- EXERCISE INSTRUCTIONS -
Find the line with "them (R218). -/" in the entries below. Repeat it, every following line, and the line with "asynchronous operations and", exactly and with nothing added.

[Stored data entries]
------------------------------------------------------------------------

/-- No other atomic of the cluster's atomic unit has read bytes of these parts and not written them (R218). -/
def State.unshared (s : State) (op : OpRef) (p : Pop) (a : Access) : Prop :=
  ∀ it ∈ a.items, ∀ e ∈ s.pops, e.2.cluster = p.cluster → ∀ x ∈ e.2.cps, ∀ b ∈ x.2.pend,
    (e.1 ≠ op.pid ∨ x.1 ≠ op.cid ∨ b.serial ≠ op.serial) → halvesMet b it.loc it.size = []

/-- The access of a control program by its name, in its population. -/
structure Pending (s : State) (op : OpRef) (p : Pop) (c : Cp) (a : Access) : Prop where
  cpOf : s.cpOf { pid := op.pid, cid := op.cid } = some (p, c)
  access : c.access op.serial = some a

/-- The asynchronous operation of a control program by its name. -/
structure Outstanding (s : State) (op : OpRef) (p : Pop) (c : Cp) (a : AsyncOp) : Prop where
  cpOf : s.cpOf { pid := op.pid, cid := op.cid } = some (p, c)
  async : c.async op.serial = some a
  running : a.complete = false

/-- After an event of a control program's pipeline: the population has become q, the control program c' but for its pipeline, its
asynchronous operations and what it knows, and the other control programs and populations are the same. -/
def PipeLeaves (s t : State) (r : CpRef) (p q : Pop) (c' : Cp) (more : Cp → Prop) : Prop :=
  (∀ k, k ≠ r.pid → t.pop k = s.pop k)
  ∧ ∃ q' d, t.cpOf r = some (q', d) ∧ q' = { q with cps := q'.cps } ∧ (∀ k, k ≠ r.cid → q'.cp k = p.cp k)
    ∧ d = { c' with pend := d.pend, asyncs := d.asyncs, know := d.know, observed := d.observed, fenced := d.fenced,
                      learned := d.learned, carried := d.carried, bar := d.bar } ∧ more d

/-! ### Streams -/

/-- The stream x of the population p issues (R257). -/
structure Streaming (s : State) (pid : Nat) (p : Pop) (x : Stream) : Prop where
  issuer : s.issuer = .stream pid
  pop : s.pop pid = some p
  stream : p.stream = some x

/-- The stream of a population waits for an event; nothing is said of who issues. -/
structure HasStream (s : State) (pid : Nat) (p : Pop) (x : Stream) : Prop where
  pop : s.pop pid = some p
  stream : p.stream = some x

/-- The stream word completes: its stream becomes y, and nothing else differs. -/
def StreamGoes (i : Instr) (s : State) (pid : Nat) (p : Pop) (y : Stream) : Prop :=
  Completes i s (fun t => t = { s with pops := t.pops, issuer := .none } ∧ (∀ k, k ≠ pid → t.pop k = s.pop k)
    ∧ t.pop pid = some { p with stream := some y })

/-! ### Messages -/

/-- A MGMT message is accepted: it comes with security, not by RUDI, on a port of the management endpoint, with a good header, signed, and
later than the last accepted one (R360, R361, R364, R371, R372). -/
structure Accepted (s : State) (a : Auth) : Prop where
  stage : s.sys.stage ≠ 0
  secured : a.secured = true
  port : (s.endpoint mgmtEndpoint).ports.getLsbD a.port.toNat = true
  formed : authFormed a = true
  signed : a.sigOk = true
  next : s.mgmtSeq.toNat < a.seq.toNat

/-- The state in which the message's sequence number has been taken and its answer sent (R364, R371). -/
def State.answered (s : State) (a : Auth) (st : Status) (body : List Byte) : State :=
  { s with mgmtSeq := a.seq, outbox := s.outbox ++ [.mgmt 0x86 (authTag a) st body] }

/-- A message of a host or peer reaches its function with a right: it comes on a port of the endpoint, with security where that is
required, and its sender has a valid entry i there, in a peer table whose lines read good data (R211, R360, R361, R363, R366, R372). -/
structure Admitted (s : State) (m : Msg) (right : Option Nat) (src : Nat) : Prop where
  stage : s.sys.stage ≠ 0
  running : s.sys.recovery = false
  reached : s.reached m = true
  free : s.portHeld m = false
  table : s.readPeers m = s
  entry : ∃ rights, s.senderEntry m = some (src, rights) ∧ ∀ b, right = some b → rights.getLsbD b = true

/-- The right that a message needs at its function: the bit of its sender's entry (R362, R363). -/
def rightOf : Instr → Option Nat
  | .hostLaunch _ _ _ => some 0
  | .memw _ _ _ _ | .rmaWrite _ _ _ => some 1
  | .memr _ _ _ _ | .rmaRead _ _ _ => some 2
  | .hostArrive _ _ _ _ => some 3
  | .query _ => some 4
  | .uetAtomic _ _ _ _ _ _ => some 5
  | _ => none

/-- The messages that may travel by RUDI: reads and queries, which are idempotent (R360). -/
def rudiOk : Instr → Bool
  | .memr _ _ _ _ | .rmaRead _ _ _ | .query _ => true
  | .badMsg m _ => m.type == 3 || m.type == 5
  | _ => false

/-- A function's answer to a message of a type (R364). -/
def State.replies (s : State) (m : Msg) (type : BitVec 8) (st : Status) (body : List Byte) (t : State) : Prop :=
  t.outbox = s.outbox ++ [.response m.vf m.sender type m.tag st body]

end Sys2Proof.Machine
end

------------------------------------------------------------------------

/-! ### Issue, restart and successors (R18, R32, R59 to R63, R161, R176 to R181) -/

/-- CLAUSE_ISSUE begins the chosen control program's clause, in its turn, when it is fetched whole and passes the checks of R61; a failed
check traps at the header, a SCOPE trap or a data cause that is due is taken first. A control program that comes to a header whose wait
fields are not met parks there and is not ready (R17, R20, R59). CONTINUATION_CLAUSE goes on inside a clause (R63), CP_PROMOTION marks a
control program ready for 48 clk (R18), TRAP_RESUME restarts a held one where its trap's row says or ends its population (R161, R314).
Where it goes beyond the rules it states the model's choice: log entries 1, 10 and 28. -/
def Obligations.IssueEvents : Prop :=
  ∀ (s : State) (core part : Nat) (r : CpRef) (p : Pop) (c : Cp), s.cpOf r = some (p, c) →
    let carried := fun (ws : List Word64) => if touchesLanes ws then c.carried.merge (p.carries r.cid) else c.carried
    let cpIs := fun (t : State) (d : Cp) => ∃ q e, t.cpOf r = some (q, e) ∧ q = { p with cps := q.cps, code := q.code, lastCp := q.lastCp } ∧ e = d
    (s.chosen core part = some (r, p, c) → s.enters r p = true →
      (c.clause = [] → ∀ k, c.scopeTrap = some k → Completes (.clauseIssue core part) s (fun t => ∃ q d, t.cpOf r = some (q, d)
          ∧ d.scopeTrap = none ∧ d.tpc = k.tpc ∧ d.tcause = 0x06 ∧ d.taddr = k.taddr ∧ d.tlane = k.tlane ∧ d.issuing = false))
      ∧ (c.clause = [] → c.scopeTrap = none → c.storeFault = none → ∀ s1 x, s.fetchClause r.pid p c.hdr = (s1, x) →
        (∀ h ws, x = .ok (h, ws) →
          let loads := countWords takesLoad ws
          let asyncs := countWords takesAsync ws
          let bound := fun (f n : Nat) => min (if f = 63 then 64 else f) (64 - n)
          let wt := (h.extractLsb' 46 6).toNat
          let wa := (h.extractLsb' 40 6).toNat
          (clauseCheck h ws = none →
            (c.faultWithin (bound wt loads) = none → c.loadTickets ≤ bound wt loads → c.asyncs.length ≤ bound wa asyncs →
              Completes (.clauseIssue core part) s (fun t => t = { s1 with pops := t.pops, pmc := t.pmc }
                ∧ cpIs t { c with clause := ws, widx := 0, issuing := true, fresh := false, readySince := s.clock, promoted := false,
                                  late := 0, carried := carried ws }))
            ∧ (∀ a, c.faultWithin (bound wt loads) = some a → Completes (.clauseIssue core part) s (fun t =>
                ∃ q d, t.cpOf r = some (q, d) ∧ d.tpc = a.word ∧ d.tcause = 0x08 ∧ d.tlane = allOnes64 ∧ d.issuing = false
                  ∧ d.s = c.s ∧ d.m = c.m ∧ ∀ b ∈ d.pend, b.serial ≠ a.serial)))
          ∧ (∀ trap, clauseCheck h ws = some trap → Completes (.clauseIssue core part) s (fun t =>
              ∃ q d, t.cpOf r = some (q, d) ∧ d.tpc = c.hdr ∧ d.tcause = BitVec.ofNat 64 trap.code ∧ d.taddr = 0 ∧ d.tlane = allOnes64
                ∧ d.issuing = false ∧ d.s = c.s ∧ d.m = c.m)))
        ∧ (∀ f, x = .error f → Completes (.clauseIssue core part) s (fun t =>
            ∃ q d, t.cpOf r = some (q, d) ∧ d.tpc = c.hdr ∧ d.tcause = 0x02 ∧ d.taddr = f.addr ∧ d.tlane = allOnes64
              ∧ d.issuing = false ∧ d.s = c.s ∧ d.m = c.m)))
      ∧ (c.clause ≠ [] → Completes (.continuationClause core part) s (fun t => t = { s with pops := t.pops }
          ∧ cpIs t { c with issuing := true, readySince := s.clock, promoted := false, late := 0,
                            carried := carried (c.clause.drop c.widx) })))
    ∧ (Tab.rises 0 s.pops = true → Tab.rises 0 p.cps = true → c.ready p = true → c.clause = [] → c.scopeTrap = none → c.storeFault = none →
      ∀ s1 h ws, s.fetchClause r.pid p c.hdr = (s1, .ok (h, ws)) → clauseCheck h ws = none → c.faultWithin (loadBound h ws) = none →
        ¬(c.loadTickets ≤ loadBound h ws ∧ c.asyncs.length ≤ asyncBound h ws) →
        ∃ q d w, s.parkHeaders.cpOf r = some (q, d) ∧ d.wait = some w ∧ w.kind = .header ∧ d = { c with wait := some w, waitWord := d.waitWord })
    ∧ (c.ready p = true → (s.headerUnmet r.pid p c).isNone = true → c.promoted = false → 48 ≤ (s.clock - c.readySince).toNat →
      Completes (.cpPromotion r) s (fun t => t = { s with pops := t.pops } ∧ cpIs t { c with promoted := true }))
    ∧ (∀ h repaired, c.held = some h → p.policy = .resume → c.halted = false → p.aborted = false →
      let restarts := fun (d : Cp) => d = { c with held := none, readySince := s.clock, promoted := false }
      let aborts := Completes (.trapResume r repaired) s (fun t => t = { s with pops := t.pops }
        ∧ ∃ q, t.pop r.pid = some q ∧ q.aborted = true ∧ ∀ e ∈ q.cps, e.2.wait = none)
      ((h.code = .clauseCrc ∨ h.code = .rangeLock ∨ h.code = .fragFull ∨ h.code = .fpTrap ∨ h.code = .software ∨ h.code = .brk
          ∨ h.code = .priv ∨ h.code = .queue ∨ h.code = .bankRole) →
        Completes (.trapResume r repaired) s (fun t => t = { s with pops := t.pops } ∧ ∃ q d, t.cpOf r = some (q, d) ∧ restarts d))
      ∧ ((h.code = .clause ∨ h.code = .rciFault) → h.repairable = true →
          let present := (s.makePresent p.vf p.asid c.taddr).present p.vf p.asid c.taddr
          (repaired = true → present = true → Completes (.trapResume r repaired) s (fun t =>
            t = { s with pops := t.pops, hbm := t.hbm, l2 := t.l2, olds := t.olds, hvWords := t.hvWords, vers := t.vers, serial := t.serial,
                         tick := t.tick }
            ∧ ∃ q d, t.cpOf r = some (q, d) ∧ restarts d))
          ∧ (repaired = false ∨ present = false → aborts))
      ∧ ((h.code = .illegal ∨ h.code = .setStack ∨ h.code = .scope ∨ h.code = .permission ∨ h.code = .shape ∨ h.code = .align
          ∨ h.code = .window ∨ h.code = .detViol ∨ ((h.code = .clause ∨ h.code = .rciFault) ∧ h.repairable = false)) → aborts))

------------------------------------------------------------------------

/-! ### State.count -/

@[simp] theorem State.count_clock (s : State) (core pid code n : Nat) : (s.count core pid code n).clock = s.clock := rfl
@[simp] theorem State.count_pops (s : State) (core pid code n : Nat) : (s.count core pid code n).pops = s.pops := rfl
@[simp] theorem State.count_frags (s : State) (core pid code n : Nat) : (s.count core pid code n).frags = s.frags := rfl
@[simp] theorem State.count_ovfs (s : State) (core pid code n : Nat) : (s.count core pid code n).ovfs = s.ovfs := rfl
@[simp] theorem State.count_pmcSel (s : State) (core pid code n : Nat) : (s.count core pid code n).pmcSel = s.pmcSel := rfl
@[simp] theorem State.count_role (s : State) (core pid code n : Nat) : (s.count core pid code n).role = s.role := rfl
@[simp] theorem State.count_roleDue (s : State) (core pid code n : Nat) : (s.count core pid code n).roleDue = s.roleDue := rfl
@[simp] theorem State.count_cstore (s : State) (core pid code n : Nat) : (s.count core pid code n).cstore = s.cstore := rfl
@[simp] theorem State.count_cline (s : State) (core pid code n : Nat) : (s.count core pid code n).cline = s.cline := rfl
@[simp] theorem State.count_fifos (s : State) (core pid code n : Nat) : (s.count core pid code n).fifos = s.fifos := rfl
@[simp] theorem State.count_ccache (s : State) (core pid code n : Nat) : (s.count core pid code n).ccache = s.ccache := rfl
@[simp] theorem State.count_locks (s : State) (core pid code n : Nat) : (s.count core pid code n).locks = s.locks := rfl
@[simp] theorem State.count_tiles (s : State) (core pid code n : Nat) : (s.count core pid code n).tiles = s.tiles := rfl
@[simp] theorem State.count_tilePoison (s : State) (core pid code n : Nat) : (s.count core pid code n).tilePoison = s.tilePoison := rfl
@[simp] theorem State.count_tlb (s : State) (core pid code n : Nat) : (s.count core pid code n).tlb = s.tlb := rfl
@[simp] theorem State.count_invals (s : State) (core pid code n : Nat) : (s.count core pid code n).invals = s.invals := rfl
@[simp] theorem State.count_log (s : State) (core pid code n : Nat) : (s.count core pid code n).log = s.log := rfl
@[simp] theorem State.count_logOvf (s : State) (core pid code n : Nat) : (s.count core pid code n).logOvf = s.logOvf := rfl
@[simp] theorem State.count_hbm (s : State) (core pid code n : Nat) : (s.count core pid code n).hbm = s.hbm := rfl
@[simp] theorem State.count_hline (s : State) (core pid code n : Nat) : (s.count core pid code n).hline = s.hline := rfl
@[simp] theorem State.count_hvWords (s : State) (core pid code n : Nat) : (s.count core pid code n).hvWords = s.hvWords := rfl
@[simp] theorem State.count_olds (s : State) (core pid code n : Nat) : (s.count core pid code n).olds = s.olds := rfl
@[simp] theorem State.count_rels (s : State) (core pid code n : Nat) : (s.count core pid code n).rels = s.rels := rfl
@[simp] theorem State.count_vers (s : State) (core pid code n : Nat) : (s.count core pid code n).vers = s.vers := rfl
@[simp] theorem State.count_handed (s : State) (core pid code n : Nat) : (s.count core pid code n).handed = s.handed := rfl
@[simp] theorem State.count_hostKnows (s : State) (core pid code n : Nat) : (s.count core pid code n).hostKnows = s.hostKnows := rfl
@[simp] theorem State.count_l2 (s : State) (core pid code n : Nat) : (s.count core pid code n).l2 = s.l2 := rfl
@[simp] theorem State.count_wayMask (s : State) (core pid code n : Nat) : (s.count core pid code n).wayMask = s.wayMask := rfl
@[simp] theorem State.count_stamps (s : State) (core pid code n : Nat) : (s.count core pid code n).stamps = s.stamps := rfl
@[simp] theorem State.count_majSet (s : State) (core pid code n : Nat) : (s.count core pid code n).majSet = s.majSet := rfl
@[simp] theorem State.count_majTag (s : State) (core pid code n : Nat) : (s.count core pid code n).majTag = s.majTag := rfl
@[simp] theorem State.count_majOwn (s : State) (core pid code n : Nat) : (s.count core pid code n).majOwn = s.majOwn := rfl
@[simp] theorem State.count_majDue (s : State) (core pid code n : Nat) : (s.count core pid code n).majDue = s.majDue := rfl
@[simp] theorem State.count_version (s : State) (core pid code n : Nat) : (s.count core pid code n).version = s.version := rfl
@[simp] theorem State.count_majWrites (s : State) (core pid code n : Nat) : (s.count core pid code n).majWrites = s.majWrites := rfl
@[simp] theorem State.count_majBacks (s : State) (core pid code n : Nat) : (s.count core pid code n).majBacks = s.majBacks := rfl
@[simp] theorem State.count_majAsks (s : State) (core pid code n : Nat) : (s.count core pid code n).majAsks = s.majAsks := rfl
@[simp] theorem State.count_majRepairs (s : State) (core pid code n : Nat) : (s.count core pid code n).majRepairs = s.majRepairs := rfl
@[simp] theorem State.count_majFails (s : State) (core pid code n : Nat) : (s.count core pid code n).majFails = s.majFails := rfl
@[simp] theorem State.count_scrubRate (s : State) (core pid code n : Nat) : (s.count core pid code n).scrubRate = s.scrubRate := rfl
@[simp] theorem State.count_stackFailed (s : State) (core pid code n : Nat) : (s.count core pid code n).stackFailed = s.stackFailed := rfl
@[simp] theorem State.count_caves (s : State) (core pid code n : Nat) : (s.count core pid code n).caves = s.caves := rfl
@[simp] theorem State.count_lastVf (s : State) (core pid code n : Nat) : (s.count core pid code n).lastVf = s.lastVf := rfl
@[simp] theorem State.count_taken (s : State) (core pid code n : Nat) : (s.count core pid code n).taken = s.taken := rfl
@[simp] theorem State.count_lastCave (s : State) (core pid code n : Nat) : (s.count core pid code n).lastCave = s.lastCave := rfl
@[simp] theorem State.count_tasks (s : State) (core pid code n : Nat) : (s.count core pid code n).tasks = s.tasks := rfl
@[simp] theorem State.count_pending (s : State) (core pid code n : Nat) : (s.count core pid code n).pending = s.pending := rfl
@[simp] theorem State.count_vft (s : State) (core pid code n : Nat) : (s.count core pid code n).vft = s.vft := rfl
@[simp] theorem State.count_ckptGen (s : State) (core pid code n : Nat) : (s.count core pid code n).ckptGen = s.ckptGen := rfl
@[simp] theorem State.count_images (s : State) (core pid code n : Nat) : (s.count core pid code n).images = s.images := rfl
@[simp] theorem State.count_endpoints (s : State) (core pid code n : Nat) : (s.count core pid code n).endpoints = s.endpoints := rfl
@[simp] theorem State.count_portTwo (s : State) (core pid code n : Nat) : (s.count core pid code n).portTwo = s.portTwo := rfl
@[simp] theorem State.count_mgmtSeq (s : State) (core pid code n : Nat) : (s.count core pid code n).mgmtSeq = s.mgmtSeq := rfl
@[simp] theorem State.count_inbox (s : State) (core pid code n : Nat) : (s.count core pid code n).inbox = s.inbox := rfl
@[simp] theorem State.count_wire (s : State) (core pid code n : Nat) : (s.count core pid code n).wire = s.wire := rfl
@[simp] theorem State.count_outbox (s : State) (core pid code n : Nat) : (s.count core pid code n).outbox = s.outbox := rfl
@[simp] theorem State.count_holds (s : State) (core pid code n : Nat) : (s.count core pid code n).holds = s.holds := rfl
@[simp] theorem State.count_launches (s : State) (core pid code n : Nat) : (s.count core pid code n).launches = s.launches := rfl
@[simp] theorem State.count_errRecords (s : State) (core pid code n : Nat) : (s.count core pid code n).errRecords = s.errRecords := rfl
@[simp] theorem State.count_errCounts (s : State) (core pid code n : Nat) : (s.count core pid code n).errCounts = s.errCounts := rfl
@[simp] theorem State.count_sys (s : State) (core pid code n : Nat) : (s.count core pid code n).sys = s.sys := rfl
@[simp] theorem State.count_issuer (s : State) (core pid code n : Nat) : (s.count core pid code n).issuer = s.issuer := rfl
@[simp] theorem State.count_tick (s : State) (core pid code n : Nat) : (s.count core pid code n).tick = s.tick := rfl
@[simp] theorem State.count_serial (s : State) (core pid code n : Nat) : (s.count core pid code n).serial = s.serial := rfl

------------------------------------------------------------------------

- EXERCISE RESPONSE -
/-- No other atomic of the cluster's atomic unit has read bytes of these parts and not written them (R218). -/
def State.unshared (s : State) (op : OpRef) (p : Pop) (a : Access) : Prop :=
  ∀ it ∈ a.items, ∀ e ∈ s.pops, e.2.cluster = p.cluster → ∀ x ∈ e.2.cps, ∀ b ∈ x.2.pend,
    (e.1 ≠ op.pid ∨ x.1 ≠ op.cid ∨ b.serial ≠ op.serial) → halvesMet b it.loc it.size = []

/-- The access of a control program by its name, in its population. -/
structure Pending (s : State) (op : OpRef) (p : Pop) (c : Cp) (a : Access) : Prop where
  cpOf : s.cpOf { pid := op.pid, cid := op.cid } = some (p, c)
  access : c.access op.serial = some a

/-- The asynchronous operation of a control program by its name. -/
structure Outstanding (s : State) (op : OpRef) (p : Pop) (c : Cp) (a : AsyncOp) : Prop where
  cpOf : s.cpOf { pid := op.pid, cid := op.cid } = some (p, c)
  async : c.async op.serial = some a
  running : a.complete = false

/-- After an event of a control program's pipeline: the population has become q, the control program c' but for its pipeline, its
asynchronous operations and what it knows, and the other control programs and populations are the same. -/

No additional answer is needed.